For conspicuous gallantry and intrepidity in action at the risk of his life above and beyond the call of duty. Sgt. Skidgel distinguished himself while serving as a reconnaissance section leader in Troop D. On a road near Song Be in Binh Long Province, Sgt. Skidgel and his section with other elements of his troop were acting as a convoy security and screening force when contact occurred with an estimated enemy battalion concealed in tall grass and in bunkers bordering the road. Sgt. Skidgel maneuvered off the road and began placing effective machinegun fire on the enemy automatic weapons and rocket-propelled grenade positions. After silencing at least 1 position, he ran with his machinegun across 60 meters of bullet-swept ground to another location from which he continued to rake the enemy positions. Running low on ammunition, he returned to his vehicle over the same terrain. Moments later he was alerted that the command element was receiving intense automatic weapons, rocket-propelled grenade and mortar fire. Although he knew the road was saturated with enemy fire, Sgt. Skidgel calmly mounted his vehicle and with his driver advanced toward the command group in an effort to draw the enemy fire onto himself. Despite the hostile fire concentrated on him, he succeeded in silencing several enemy positions with his machinegun. Moments later Sgt. Skidgel was knocked down onto the rear fender by the explosion of an enemy rocket-propelled grenade. Ignoring his extremely painful wounds, he staggered back to his feet and placed effective fire on several other enemy positions until he was mortally wounded by hostile small arms fire. His selfless actions enabled the command group to withdraw to a better position without casualties and inspired the rest of his fellow soldiers to gain fire superiority and defeat the enemy. Sgt. Skidgel's gallantry at the cost of his life were in keeping with the highest traditions of the military service and reflect great credit upon himself, his unit, and the U.S. Army.

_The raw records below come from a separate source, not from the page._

-- ==== Sys2Proof/Machine/Formats.lean ====
section
/-! DEFINITION. Element formats (Table 3-1), exact values, and the one rounding rule RNE (R73–R83). -/

namespace Sys2Proof.Machine

/-- A binary float format: exponent bits, mantissa bits, bias, whether it has infinity, and whether it has NaN. -/
structure FFmt where
  ebits : Nat
  mbits : Nat
  bias : Nat
  hasInf : Bool
  hasNan : Bool
  deriving DecidableEq, Repr

def fp32 : FFmt := ⟨8, 23, 127, true, true⟩
def fp16 : FFmt := ⟨5, 10, 15, true, true⟩
def bf16 : FFmt := ⟨8, 7, 127, true, true⟩
/-- FP8 E4M3: no infinity; NaN is S.1111.111. -/
def e4m3 : FFmt := ⟨4, 3, 7, false, true⟩
def e5m2 : FFmt := ⟨5, 2, 15, true, true⟩
def e2m3 : FFmt := ⟨2, 3, 1, false, false⟩
def e3m2 : FFmt := ⟨3, 2, 3, false, false⟩
def e2m1 : FFmt := ⟨2, 1, 1, false, false⟩

/-- Total width of a format in bits. -/
def FFmt.width (f : FFmt) : Nat := 1 + f.ebits + f.mbits

/-- Exponent of the least significant subnormal bit. -/
def FFmt.lsbMin (f : FFmt) : Int := 1 - (f.bias : Int) - f.mbits

/-- Code of the largest finite magnitude (Table 3-1). -/
def FFmt.maxFinite (f : FFmt) : Nat :=
  if f.hasInf then ((2 ^ f.ebits - 1) <<< f.mbits) - 1
  else if f.hasNan then 2 ^ (f.ebits + f.mbits) - 2
  else 2 ^ (f.ebits + f.mbits) - 1

/-- Canonical NaN of a format (R81). -/
def FFmt.nan (f : FFmt) : Nat :=
  if f = e5m2 then 0x7F
  else if f.hasInf then ((2 ^ f.ebits - 1) <<< f.mbits) ||| (1 <<< (f.mbits - 1))
  else 2 ^ (f.ebits + f.mbits) - 1

/-- Exact value of an element: NaN, a signed infinity, or a signed magnitude `m · 2^e`. -/
inductive FV where
  | nan
  | inf (neg : Bool)
  | fin (neg : Bool) (m : Nat) (e : Int)
  deriving DecidableEq, Repr

/-- The value of an element code (R73); subnormals are exact (R80). -/
def FFmt.decode (f : FFmt) (x : Nat) : FV :=
  let neg := bit x (f.ebits + f.mbits)
  let ex := bits x (f.ebits + f.mbits - 1) f.mbits
  let mn := x % 2 ^ f.mbits
  if f.hasInf && ex == 2 ^ f.ebits - 1 then (if mn = 0 then .inf neg else .nan)
  else if !f.hasInf && f.hasNan && x % 2 ^ (f.ebits + f.mbits) == 2 ^ (f.ebits + f.mbits) - 1 then .nan
  else if ex = 0 then .fin neg mn f.lsbMin
  else .fin neg (mn + 2 ^ f.mbits) (f.lsbMin + ex - 1)

/-- RNE of a nonnegative `m · 2^e` (plus a positive amount below one unit of `m` when `sticky`) to a multiple of
2^lsb. -/
def rneAt (m : Nat) (e lsb : Int) (sticky : Bool) : Nat :=
  if lsb ≤ e then m <<< (e - lsb).toNat
  else
    let d := (lsb - e).toNat
    let q := m >>> d
    let r := m % 2 ^ d
    let half := 2 ^ (d - 1)
    if r > half || (r = half && (sticky || q % 2 = 1)) then q + 1 else q

/-- Sign bit of a format. -/
def FFmt.signed (f : FFmt) (neg : Bool) (x : Nat) : Nat := x + b2n neg <<< (f.ebits + f.mbits)

/-- Rounding of a nonzero exact magnitude to `p` mantissa bits of a format (p = mbits, but for the seeds), once, by RNE
(R79, R80, R83). -/
def FFmt.roundP (f : FFmt) (p : Nat) (neg : Bool) (m : Nat) (e : Int) (sticky : Bool) : Res Nat :=
  let top : Int := e + (Nat.log2 m : Nat)
  let lsb := max (top - p) f.lsbMin
  let q := rneAt m e lsb sticky
  -- the same value in units of the format's own mantissa
  let sh := (max (top - f.mbits) f.lsbMin)
  let q' := if sh ≤ lsb then q <<< (lsb - sh).toNat else q
  let biased := (sh - f.lsbMin).toNat + 1
  let code := ((biased - 1) <<< f.mbits) + q'
  let tiny := if top < 1 - (f.bias : Int) then flSub else 0
  if code > f.maxFinite then
    if f.hasInf then ⟨f.signed neg ((2 ^ f.ebits - 1) <<< f.mbits), flInf⟩
    else ⟨f.signed neg f.maxFinite, flFmtSat⟩
  else ⟨f.signed neg code, tiny⟩

/-- RNE of an exact value to a format (R79–R83); a NaN gives the canonical NaN, or 0 with `nan_in` where the format has
none. -/
def FFmt.round (f : FFmt) : FV → Res Nat
  | .nan => if f.hasNan then ⟨f.nan, 0⟩ else ⟨0, flNanIn⟩
  | .inf neg =>
    if f.hasInf then ⟨f.signed neg ((2 ^ f.ebits - 1) <<< f.mbits), 0⟩ else ⟨f.signed neg f.maxFinite, flFmtSat⟩
  | .fin neg m e => if m = 0 then ⟨f.signed neg 0, 0⟩ else f.roundP f.mbits neg m e false

/-- Sign of a value. -/
def FV.neg : FV → Bool
  | .nan => false
  | .inf n => n
  | .fin n _ _ => n

/-- NaN test. -/
def FV.isNan : FV → Bool
  | .nan => true
  | _ => false

/-- Infinity test. -/
def FV.isInf : FV → Bool
  | .inf _ => true
  | _ => false

/-- Zero test. -/
def FV.isZero : FV → Bool
  | .fin _ 0 _ => true
  | _ => false

/-- Exact product (R81: infinity × 0 is NaN), with the flags a NaN raises. -/
def FV.mul : FV → FV → Res FV
  | .nan, _ => ⟨.nan, flNanIn⟩
  | _, .nan => ⟨.nan, flNanIn⟩
  | .inf a, .inf b => ⟨.inf (a != b), 0⟩
  | .inf a, .fin b m _ => if m = 0 then ⟨.nan, flNanMade⟩ else ⟨.inf (a != b), 0⟩
  | .fin a m _, .inf b => if m = 0 then ⟨.nan, flNanMade⟩ else ⟨.inf (a != b), 0⟩
  | .fin a m e, .fin b m' e' => ⟨.fin (a != b) (m * m') (e + e'), 0⟩

/-- Signed integer coefficient of a finite value at exponent `e0`. -/
def FV.coeff (e0 : Int) : FV → Int
  | .fin n m e => let c : Int := ((m <<< (e - e0).toNat : Nat) : Int); if n then -c else c
  | _ => 0

/-- Exponent of a finite value. -/
def FV.expo : FV → Option Int
  | .fin _ m e => if m = 0 then none else some e
  | _ => none

/-- Exact sum of terms (R81, R84): NaN if a term is NaN or infinities of both signs meet; an exactly zero sum is +0
unless every term is −0. -/
def FV.sum (ts : List FV) : Res FV :=
  if ts.any FV.isNan then ⟨.nan, 0⟩
  else if ts.any FV.isInf then
    let infs := ts.filter FV.isInf
    if infs.any FV.neg && infs.any (fun t => !t.neg) then ⟨.nan, flNanMade⟩
    else ⟨.inf (infs.any FV.neg), 0⟩
  else
    let es := ts.filterMap FV.expo
    match es with
    | [] => ⟨.fin (!ts.isEmpty && ts.all FV.neg) 0 0, 0⟩
    | e :: rest =>
      let e0 := rest.foldl min e
      let c : Int := ts.foldl (fun a t => a + t.coeff e0) 0
      ⟨.fin (decide (c < 0)) c.natAbs e0, 0⟩

/-- FP32 code of an exact sum of products of FP32-or-narrower operands, rounded once. -/
def fmaRound (prods : List (Res FV)) (add : List FV) : Res Nat :=
  let fl := prods.foldl (fun a r => a ||| r.fl) 0
  let nanIn := if add.any FV.isNan then flNanIn else 0
  let s := FV.sum (prods.map Res.val ++ add)
  (fp32.round s.val).or (fl ||| nanIn ||| s.fl)

/-- FP32 add, multiply and fused multiply-add, each with one RNE (Table 3-3). -/
def fAdd (a b : Nat) : Res Nat :=
  let x := fp32.decode a
  let y := fp32.decode b
  fmaRound [] [x, y]

def fMul (a b : Nat) : Res Nat :=
  let p := (fp32.decode a).mul (fp32.decode b)
  (fp32.round p.val).or p.fl

def fFma (f : FFmt) (a b c : Nat) : Res Nat := fmaRound [(f.decode a).mul (f.decode b)] [fp32.decode c]

/-- `rne_shr(v, d)`: v / 2^d rounded by RNE to an integer; a negative d shifts left exactly (R86). -/
def rneShr (v d : Int) : Int :=
  if d ≤ 0 then v * (2 ^ (-d).toNat : Nat)
  else
    let q := rneAt v.natAbs 0 d false
    if v < 0 then -(q : Int) else q

/-- Saturation of an integer to the range `lo` to `hi`, raising `fl` when it acts. -/
def satInt (lo hi : Int) (fl : Nat) (x : Int) : Res Int :=
  if x < lo then ⟨lo, fl⟩ else if hi < x then ⟨hi, fl⟩ else ⟨x, 0⟩

def sat32 : Int → Res Int := satInt (-2147483648) 2147483647 flIntSat
def sat16 : Int → Res Int := satInt (-32768) 32767 flIntSat
/-- The INT8 group saturates to ±127 (Table 3-3). -/
def sat8 : Int → Res Int := satInt (-127) 127 flIntSat
/-- A conversion to INT8 saturates to the largest finite magnitude with the input's sign (R83, Table 3-1). -/
def sat40 : Int → Res Int := satInt (-(2 ^ 39)) (2 ^ 39 - 1) flAcc40
/-- A CBF16 mantissa never holds −32,768 (R78). -/
def satMant : Int → Res Int := satInt (-32767) 32767 flMantSat

/-- RNE of an exact value to an integer with saturation; a NaN becomes 0 with `nan_in` (R83). -/
def FV.toInt (v : FV) (lo hi : Int) (fl : Nat) : Res Int :=
  match v with
  | .nan => ⟨0, flNanIn⟩
  | .inf n => ⟨if n then lo else hi, fl⟩
  | .fin n m e =>
    let q : Int := (rneAt m e 0 false : Nat)
    satInt lo hi fl (if n then -q else q)

/-- Bit length of a signed integer (R88). -/
def bitLen (x : Int) : Nat :=
  let y := if x < 0 then (-x - 1).toNat else x.toNat
  if y = 0 then 0 else Nat.log2 y + 1

/-- Exact value of a signed integer at exponent `e`. -/
def FV.ofInt (x e : Int) : FV := .fin (decide (x < 0)) x.natAbs e

end Sys2Proof.Machine
end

Donald Sidney Skidgel Memorial Bridge

==Donald Sidney Skidgel Memorial Bridge==
In 2011, the bridge on Route 2 spanning the Sebasticook River in Newport, Maine was replaced and the bridge was dedicated to Skidgel's memory bearing the name "The Donald Sidney Skidgel Memorial Bridge". The renaming of the bridge to honor the Medal of Honor recipient was signed into law on May 26, 2011, by Maine Governor Paul LePage and the bridge dedication ceremony took place October 15, 2011. Among the speakers present at the dedication were Senator Susan Collins, U.S. Representative Mike Michaud, General John Libby, State Representative Kenneth Fredette and Gail Kelly representing Senator Olympia Snowe's office.